Ou outras pessoas que tá ficando na Fazenda, que tá aumentando o grupo da Fazenda aqui, é pelos necessitados - famílias que chega aqui sem condições de ir ao pé do médico, sem condições de chegar numa cidade pra cuidar da própria saúde, chega aqui a gente tem um controle tanto pelo lado do Daime quanto pela saúde também, porque a base da Fazenda é um embrião de posto de educação e saúde. Porque tem que educar as pessoas pela parte ambiental, educar as pessoas pela parte social, porque a comunidade da fazenda ela funciona com um cunho social, ela tem uma sociedade. O pessoal da comunidade do Céu do Mapiá eles têm um compromisso, eles têm uma disciplina, eles têm o que é um regulamento: Todo pai de família tem que trabalhar pra se manter, toda mãe de família tem que trabalhar pra se manter: ter sua casa, ter o seu roçado, ter a sua base alimentar. Porque aí, através da alimentação determinada, muitas curas são feitas através da alimentação. 80% dos problemas sérios que chega aqui na Fazenda, do povo, é falta de alimentação, é alimentação descontrolada (é comer aquilo que o intestino não resiste, comer aquilo que o corpo não tá reagindo mesmo totalmente, pelo excesso de gordura, ou qualquer tipo de crise que a pessoa tenha no corpo). Às vezes é até interno, ninguém vê: porque geralmente o homem do campo, o homem do mato, ele só acredita que está doente quando vê o machucado lá, vê o corte, ou vê a pancada, se acha quebrado. Quer dizer, a parte do organismo do homem, aqui eles não cuidam disso, eles são ignorantes por esse lado, eles não têm essa educação. Então essa educação o pessoal do Mapiá controla ela, ela tem esse lado, e assim que a comunidade vai crescendo e acolhendo muitas famílias que estão necessitadas de uma boa alimentação, necessitadas de uma melhor escola, de um melhor professor, uma assistência médica - que tudo isso a comunidade do Mapiá tem controle.

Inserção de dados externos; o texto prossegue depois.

-- ==== Sys2Proof/Machine/LinkCommands.lean ====
section
/-! DEFINITION. The commands of software to the timeline (09), the buffers and the neighbour table (10) and the cascade link (11). -/

namespace Sys2Proof.Machine

open State

/-- ARM (09 R224): LNK.ENT_CMD with OP = 1. -/
def execArm (ini : Initiator) (s : State) : Host.Outcome State Fault Refusal := .next (s.busWrite ini Reg.LNK_ENT_CMD 1)

/-- CANCEL (09 R224): LNK.ENT_CMD with OP = 2. -/
def execCancel (ini : Initiator) (s : State) : Host.Outcome State Fault Refusal := .next (s.busWrite ini Reg.LNK_ENT_CMD 2)

/-- READ (09 R224): LNK.ENT_CMD with OP = 3. -/
def execRead (ini : Initiator) (s : State) : Host.Outcome State Fault Refusal := .next (s.busWrite ini Reg.LNK_ENT_CMD 3)

/-- CANCEL_ALL (09 R224): LNK.ENT_CMD with OP = 4. -/
def execCancelAll (ini : Initiator) (s : State) : Host.Outcome State Fault Refusal := .next (s.busWrite ini Reg.LNK_ENT_CMD 4)

/-- DONE (09 R229): a read of LNK.DONE. -/
def execDone (ini : Initiator) (s : State) : Host.Outcome State Fault Refusal := .next (s.busRead ini Reg.LNK_DONE)

/-- ALLOC (10 R257): a read of FRM.ALLOC. -/
def execAlloc (ini : Initiator) (s : State) : Host.Outcome State Fault Refusal := .next (s.busRead ini Reg.FRM_ALLOC)

/-- RELEASE (10 R256): a write of FRM.RELEASE. -/
def execRelease (ini : Initiator) (w : Word) (s : State) : Host.Outcome State Fault Refusal := .next (s.busWrite ini Reg.FRM_RELEASE w)

/-- RXQ (10 R258): a read of FRM.RXQ. -/
def execRxq (ini : Initiator) (s : State) : Host.Outcome State Fault Refusal := .next (s.busRead ini Reg.FRM_RXQ)

/-- INSERT (10 R273): NBT.CMD with OP = 1. -/
def execInsert (ini : Initiator) (s : State) : Host.Outcome State Fault Refusal := .next (s.busWrite ini Reg.NBT_CMD 1)

/-- DELETE (10 R273): NBT.CMD with OP = 3. -/
def execDelete (ini : Initiator) (s : State) : Host.Outcome State Fault Refusal := .next (s.busWrite ini Reg.NBT_CMD 3)

/-- LOOKUP (10 R273): NBT.CMD with OP = 4. -/
def execLookup (ini : Initiator) (s : State) : Host.Outcome State Fault Refusal := .next (s.busWrite ini Reg.NBT_CMD 4)

/-- NBT_READ (10 R273): NBT.CMD with OP = 5. -/
def execNbtRead (ini : Initiator) (s : State) : Host.Outcome State Fault Refusal := .next (s.busWrite ini Reg.NBT_CMD 5)

/-- UPDATE (10 R273): NBT.CMD with OP = 2 and a mask of the staged words. -/
def execUpdate (ini : Initiator) (mask : Byte) (s : State) : Host.Outcome State Fault Refusal :=
  .next (s.busWrite ini Reg.NBT_CMD (BitVec.ofNat 32 (2 + 0x100 * mask.toNat)))

/-- HVL_ENABLE (11 R288): a write of HVL.CFG with EN = 1. -/
def execHvlEnable (ini : Initiator) (w : Word) (s : State) : Host.Outcome State Fault Refusal := .next (s.busWrite ini Reg.HVL_CFG (withBits w 0 1 1))

end Sys2Proof.Machine
end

Então, como aqui a Fazenda é uma porta de entrada, os que querem entrar pra dentro da comunidade, aqui a gente já tem um pequeno ponto de informação do povo: Como é que o pessoal do Mapiá trabalha, como é que o pessoal do Mapiá vive, como é que a comunidade cresceu, por que foi que ela cresceu - ela cresceu em cima de dois pontos-chave: a educação e a saúde.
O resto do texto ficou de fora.